We also find that enterprise CFOs using six or more GenAI applications report an eightfold increase in the expected ROI impact of GenAI on the business compared to those using five or fewer. One might expect that going from four to six applications would be linked to CFOs reporting a change in ROI impact proportional to that increase. But we see that the addition of a few strategic applications can be quite impactful.

That’s even as only one in three CFOs studied are using the technology across the business to this degree (i.e. six or more applications).

We also find that when CFOs have more experience using GenAI applications to support strategic business initiatives, they have a greater appetite to invest more in its strategic use.  Those CFOs cite an average investment in GenAI applications at $4.6M, 88% more than those whose use cases are more routine.

 

What Gets Managed Gets Measured, Sort Of

Nearly a year and a half after the public launch of OpenAI and Chat GPT, we find that the methods enterprise CFOs use to measure the future value of their current investments in GenAI applications are still a work in progress.

It is admittedly early days, and one study of a small sample of enterprise CFOs does not make a trend. But we believe that what CFOs report as the drivers of a positive ROI may also undervalue GenAI’s potential business impact in the years to come.  There’s no data to benchmark or use as a guide right now. It is also difficult to forecast the impact across the business of such a transformative technology.

We  already see signs of how measuring GenAI’s impact might take shape. The enterprise CFOs who report that their firms have embedded GenAI into more complex, higher-value business functions also say the business and financial impact is stronger, and their reports of a positive ROI are more certain.

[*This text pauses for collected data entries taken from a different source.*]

/-- Every word of a command's grid lies inside the bytes the command needs (R67, R228). -/
theorem wordOffset_inside (v : Variant) (bpp : Bpp) (a : Args) (x y : Nat)
    (hw : a.width.toNat ≠ 0) (hh : a.height.toNat ≠ 0)
    (hx : x < (gridOf v bpp a).nx) (hy : y < (gridOf v bpp a).ny) :
    wordOffset (gridOf v bpp a) x y + 8 ≤ pvrtcNeedSrc v bpp a := by
  unfold pvrtcNeedSrc
  rw [if_neg (by omega)]
  cases v with
  | pvrtc1 =>
    have := twiddle_le_maxTwiddle _ _ x y hx hy
    simp only [wordOffset, gridOf] at this ⊢
    omega
  | pvrtc2 =>
    generalize hg : gridOf .pvrtc2 bpp a = g at hx hy
    have hv : g.variant = .pvrtc2 := by rw [← hg]; rfl
    simp only [wordOffset, hv]
    have h1 : y * g.nx + x + 1 ≤ g.ny * g.nx := by
      calc y * g.nx + x + 1 ≤ y * g.nx + g.nx := by omega
        _ = (y + 1) * g.nx := by rw [Nat.add_mul, Nat.one_mul]
        _ ≤ g.ny * g.nx := Nat.mul_le_mul_right _ hy
    rw [Nat.mul_assoc, Nat.mul_comm g.nx g.ny]
    omega

/-! ### A command reads only its source bytes (R67) -/

/-- A word read depends only on its own eight bytes. -/
theorem readWord_congr (m m' : Memory) (src : Nat) (g : Grid) (x y : Nat)
    (h : ∀ k, k < 8 → m.read (src + (wordOffset g x y + k)) = m'.read (src + (wordOffset g x y + k))) :
    readWord m src g x y = readWord m' src g x y := by
  unfold readWord
  congr 1
  · exact Memory.readLE_congr _ _ _ _ fun k hk => by
      have := h k (by omega)
      rwa [← Nat.add_assoc] at this
  · exact Memory.readLE_congr _ _ _ _ fun k hk => by
      have := h (4 + k) (by omega)
      rwa [← Nat.add_assoc, ← Nat.add_assoc] at this

/-- A tile depends only on the words of the grid. -/
theorem tileAt_congr (m m' : Memory) (src : Nat) (g : Grid) (a b : Int) (hnx : 0 < g.nx)
    (hny : 0 < g.ny)
    (h : ∀ x y, x < g.nx → y < g.ny → readWord m src g x y = readWord m' src g x y) :
    tileAt m src g a b = tileAt m' src g a b := by
  unfold tileAt
  rw [h _ _ (wrap_lt a _ hnx) (wrap_lt b _ hny), h _ _ (wrap_lt (a + 1) _ hnx) (wrap_lt b _ hny),
    h _ _ (wrap_lt a _ hnx) (wrap_lt (b + 1) _ hny),
    h _ _ (wrap_lt (a + 1) _ hnx) (wrap_lt (b + 1) _ hny)]

/-! ### Ranges -/

/-- Every entry of the weight table is one of 0, 3, 5 and 8 (R210). -/
theorem weightTable_le (code : Nat) : weightTable code ≤ 8 := by
  unfold weightTable
  split <;> omega

/-- A weight is in 0..8, but for the sentinel 15 of a PVRTC2 4bpp word with MODFLAG = 1 (R211, R216). -/
theorem weightAt_range (v : Variant) (bpp : Bpp) (t : Tile) (x y : Nat) :
    weightAt v bpp t x y ≤ 8 ∨
      (weightAt v bpp t x y = 15 ∧ v = .pvrtc2 ∧ bpp = .four ∧
        modFlag (t.wordOf .four x y).col = 1) := by
  cases bpp with
  | two =>
    left
    have w : ∀ x y, tableWeight2 t x y ≤ 8 := fun x y => weightTable_le _
    have h0 := w x y
    have h1 := w x (y - 1)
    have h2 := w x (y + 1)
    have h3 := w (x - 1) y
    have h4 := w (x + 1) y
    unfold weightAt
    simp only
    split
    · exact h0
    · split <;> omega
  | four =>
    unfold weightAt weight4
    simp only
    split
    · rename_i h
      exact .inr ⟨rfl, h.1, trivial, h.2.1⟩
    · exact .inl (weightTable_le _)

/-- A blended channel of 8-bit endpoints needs no clamp (R222, R223). -/
theorem blend_unclamped (w a b : Nat) (hw : w ≤ 8) (ha : a ≤ 255) (hb : b ≤ 255) :
    blend w a b = (a * (8 - w) + b * w) / 8 := by
  have h1 : a * (8 - w) ≤ 255 * (8 - w) := Nat.mul_le_mul_right _ ha
  have h2 : b * w ≤ 255 * w := Nat.mul_le_mul_right _ hb
  unfold blend
  omega

theorem blend_le (w a b : Nat) : blend w a b ≤ 255 := by
  unfold blend
  omega

theorem bits_lt (v hi lo : Nat) : bits v hi lo < 2 ^ (hi - lo + 1) :=
  Nat.mod_lt _ (Nat.two_pow_pos _)

/-- The accumulator of channels that are at most `bound` is at most `4 * Ww * bound` (R218). -/
theorem bilinear_le (ww c r p q r' s bound : Nat) (hc : c ≤ ww) (hr : r ≤ 4)
    (hp : p ≤ bound) (hq : q ≤ bound) (hr' : r' ≤ bound) (hs : s ≤ bound) :
    bilinear ww c r p q r' s ≤ 4 * ww * bound := by
  have row : ∀ u v, u ≤ bound → v ≤ bound → (ww - c) * u + c * v ≤ ww * bound := by
    intro u v hu hv
    calc (ww - c) * u + c * v ≤ (ww - c) * bound + c * bound :=
          Nat.add_le_add (Nat.mul_le_mul_left _ hu) (Nat.mul_le_mul_left _ hv)
      _ = ww * bound := by rw [← Nat.add_mul, Nat.sub_add_cancel hc]
  unfold bilinear
  calc (4 - r) * ((ww - c) * p + c * q) + r * ((ww - c) * r' + c * s)
      ≤ (4 - r) * (ww * bound) + r * (ww * bound) :=
        Nat.add_le_add (Nat.mul_le_mul_left _ (row p q hp hq)) (Nat.mul_le_mul_left _ (row r' s hr' hs))
    _ = 4 * ww * bound := by rw [← Nat.add_mul, Nat.sub_add_cancel hr, Nat.mul_assoc]

/-- Four equal channels interpolate to themselves, times `4 * Ww` (R218). -/
theorem bilinear_uniform (ww c r v : Nat) (hc : c ≤ ww) (hr : r ≤ 4) :
    bilinear ww c r v v v v = 4 * ww * v := by
  unfold bilinear
  rw [← Nat.add_mul, Nat.sub_add_cancel hr, ← Nat.add_mul, Nat.sub_add_cancel hc, Nat.mul_assoc]

/-! ### Fields of a word -/

/-- A colour in working precision (41_pvrtc.md section 2): 5 bits for r, g and b, 4 bits for a. -/
def Colour.Working (e : Colour) : Prop := e.r < 32 ∧ e.g < 32 ∧ e.b < 32 ∧ e.a < 16

theorem widen4to5_eq : ∀ v < 16, widen4to5 v = 2 * v + v / 8 := by decide

theorem widen3to5_eq : ∀ v < 8, widen3to5 v = 4 * v + v / 2 := by decide

theorem colourA1_working (col : Nat) : (colourA1 col).Working := by
  have q4 : ∀ v < 16, widen4to5 v < 32 := by decide
  have q3 : ∀ v < 8, widen3to5 v < 32 := by decide
  unfold colourA1
  split
  · exact ⟨bits_lt _ 14 10, bits_lt _ 9 5, q4 _ (bits_lt _ 4 1), by show 15 < 16; decide⟩
  · refine ⟨q4 _ (bits_lt _ 11 8), q4 _ (bits_lt _ 7 4), q3 _ (bits_lt _ 3 1), ?_⟩
    have := bits_lt col 14 12
    simp only [Nat.shiftLeft_eq]
    omega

They report a more positive impact across the business in the areas of customer delivery, critical business process improvement and competitive positioning. More than three quarters (78%) of the firms who use GenAI this way count positive impacts in new product innovation, and 72% see positive impacts on market adaptability and business expansion — nearly twice as much as those who haven’t expanded their GenAI wings across the business.

Some of that can be explained by how CFOs see the staffing mix evolve over time and how it impacts the costs to support the workforce in the here and now.

Eight in ten enterprise CFOs in this study say that GenAI will have a big impact on staff mix, with nearly two thirds saying that their need for lower-skilled workers across the business has decreased at the same time the need for more analytically skilled workers has increased. CFOs have a direct line of sight into those staffing plans and forecasts, so they may be using it as a proxy for measuring business performance over the longer term.

We also see evidence that it is the blend of GenAI applications across both routine and strategic use cases that drives a stronger, more positive ROI outlook as reported by the enterprise CFOs we studied

And why we find little evidence that any single GenAI application is the “silver bullet” to take the overall business performance of the largest companies in the U.S. to the next level.